**Instructions for the task**
One number is the expected answer: the count of lines in the material below containing the word "noncomputable".
Task inputs below:
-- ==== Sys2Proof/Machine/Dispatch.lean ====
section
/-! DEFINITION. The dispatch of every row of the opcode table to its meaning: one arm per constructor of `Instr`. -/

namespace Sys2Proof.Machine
End of Task inputs.
Task inputs below:
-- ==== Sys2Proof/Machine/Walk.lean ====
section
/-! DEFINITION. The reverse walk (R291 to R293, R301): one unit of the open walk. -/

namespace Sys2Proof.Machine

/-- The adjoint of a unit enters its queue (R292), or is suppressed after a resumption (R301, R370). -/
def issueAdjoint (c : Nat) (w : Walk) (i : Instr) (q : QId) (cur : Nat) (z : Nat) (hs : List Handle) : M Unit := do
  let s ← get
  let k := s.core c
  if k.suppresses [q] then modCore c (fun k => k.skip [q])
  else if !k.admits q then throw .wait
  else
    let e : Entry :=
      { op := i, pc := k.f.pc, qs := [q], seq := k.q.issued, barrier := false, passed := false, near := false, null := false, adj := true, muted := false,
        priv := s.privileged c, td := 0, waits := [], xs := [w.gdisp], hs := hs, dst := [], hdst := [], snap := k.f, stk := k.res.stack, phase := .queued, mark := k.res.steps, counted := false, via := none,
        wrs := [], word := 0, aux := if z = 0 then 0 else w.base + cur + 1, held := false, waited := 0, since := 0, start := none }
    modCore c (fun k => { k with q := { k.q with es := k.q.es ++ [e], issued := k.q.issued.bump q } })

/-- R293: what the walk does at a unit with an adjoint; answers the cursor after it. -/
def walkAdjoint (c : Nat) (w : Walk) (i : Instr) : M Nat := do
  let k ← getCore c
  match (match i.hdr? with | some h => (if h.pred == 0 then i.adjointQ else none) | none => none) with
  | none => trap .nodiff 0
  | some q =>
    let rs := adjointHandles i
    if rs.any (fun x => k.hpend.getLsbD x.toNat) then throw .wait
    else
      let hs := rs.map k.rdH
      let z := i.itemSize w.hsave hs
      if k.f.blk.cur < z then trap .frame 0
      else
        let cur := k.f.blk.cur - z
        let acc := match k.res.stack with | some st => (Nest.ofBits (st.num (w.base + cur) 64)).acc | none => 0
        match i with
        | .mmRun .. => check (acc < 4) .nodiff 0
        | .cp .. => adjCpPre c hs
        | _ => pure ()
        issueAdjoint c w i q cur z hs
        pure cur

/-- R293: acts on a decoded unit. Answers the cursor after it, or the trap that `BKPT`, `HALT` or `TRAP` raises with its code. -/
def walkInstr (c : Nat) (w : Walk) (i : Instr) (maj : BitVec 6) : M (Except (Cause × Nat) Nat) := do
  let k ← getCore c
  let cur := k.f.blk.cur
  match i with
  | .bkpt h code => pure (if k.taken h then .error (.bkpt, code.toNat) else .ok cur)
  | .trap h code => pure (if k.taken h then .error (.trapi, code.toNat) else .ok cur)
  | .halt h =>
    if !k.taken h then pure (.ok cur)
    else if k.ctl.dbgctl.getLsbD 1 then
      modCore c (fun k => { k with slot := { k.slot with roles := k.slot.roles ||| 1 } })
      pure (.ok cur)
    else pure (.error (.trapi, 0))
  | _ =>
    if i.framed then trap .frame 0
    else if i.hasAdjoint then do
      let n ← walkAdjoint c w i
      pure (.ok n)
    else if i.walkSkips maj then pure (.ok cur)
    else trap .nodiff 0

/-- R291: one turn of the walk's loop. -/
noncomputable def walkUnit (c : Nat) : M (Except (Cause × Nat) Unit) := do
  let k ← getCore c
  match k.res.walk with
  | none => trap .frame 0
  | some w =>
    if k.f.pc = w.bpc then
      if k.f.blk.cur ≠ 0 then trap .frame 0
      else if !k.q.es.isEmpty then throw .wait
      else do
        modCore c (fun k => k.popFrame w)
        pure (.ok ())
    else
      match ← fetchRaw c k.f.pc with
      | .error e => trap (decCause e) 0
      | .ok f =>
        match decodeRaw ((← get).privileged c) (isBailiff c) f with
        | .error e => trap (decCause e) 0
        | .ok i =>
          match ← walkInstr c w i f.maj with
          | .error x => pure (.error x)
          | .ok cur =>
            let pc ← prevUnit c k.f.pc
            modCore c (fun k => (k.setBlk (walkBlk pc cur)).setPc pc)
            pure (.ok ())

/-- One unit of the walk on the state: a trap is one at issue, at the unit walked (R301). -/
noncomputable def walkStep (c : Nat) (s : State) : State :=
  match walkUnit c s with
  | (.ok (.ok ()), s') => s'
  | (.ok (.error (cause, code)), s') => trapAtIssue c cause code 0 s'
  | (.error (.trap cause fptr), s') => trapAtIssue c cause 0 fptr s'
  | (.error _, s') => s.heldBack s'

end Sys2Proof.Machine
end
End of Task inputs.
Task inputs below:
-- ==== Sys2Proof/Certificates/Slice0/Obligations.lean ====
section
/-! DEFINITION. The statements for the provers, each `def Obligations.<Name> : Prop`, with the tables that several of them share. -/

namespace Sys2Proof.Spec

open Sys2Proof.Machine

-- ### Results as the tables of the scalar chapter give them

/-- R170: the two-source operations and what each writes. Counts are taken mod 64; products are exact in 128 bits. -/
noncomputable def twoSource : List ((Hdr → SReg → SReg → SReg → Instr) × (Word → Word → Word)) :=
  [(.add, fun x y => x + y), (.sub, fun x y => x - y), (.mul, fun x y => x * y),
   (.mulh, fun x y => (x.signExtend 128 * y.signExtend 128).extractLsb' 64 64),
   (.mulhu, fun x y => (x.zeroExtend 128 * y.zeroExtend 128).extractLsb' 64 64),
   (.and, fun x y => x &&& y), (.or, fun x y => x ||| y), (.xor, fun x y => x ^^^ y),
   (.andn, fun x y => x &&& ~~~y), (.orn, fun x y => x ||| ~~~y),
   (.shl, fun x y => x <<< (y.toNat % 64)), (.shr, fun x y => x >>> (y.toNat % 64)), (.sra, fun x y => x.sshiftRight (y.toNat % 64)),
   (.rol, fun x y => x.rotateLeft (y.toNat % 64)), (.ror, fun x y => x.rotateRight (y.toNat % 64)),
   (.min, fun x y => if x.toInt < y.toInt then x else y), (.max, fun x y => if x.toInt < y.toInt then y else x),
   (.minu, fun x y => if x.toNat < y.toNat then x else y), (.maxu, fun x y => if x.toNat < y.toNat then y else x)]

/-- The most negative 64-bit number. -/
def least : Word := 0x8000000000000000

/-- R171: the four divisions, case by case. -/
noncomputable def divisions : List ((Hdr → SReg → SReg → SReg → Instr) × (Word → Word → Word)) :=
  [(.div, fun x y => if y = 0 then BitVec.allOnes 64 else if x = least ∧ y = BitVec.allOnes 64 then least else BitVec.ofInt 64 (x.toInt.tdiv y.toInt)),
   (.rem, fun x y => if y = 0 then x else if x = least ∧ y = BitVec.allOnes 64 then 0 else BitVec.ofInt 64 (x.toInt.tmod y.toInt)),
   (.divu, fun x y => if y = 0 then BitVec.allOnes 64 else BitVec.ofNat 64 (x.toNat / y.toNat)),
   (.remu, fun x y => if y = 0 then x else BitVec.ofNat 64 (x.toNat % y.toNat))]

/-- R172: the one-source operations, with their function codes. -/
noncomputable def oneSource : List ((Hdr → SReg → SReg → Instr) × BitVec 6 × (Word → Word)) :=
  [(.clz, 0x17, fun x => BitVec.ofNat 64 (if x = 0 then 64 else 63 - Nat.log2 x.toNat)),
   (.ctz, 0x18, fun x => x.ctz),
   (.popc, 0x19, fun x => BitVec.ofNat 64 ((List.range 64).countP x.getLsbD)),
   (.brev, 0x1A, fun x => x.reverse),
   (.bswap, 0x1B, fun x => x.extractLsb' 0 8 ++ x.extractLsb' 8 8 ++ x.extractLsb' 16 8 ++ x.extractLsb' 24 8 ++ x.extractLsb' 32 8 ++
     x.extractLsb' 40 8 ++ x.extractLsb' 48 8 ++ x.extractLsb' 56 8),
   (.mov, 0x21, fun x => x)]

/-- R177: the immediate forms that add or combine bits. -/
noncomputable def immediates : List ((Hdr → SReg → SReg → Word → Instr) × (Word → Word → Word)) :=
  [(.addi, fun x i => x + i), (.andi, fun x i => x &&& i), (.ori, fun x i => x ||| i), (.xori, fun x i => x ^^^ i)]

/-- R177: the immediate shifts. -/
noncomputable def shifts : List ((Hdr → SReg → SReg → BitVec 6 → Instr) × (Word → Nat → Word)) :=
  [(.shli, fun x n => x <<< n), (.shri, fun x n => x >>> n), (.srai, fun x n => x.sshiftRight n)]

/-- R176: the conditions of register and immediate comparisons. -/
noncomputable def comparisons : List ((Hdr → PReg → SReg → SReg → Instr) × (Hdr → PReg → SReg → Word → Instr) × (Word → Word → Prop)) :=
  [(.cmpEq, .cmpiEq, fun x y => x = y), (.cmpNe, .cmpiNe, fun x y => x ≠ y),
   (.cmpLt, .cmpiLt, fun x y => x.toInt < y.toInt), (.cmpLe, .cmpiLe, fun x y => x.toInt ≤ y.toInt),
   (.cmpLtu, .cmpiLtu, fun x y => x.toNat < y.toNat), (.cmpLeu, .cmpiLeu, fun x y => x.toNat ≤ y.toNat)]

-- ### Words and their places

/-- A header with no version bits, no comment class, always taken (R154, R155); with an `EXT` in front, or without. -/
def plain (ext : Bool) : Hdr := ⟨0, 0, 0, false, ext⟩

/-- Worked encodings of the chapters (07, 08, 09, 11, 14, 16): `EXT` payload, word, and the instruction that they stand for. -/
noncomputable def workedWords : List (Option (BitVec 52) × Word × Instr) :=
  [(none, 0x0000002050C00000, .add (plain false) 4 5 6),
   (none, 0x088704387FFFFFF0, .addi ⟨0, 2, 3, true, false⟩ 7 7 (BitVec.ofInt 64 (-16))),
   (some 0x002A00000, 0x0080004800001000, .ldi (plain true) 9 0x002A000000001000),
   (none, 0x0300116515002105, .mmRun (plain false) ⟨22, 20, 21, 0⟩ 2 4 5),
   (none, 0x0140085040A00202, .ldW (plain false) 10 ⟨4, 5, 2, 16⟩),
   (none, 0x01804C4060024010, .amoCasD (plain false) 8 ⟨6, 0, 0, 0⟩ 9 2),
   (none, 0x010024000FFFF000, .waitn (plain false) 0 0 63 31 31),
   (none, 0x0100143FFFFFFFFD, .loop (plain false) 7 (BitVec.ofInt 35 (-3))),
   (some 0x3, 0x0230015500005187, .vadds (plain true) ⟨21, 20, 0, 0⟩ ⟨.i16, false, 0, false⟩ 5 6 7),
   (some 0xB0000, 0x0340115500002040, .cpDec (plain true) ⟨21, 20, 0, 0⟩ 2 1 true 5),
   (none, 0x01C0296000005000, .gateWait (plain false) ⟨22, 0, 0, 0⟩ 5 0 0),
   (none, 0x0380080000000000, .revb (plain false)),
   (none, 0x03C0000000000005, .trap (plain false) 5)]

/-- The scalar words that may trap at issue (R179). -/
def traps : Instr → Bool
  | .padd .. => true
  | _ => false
End of Task inputs.
**Written response**
9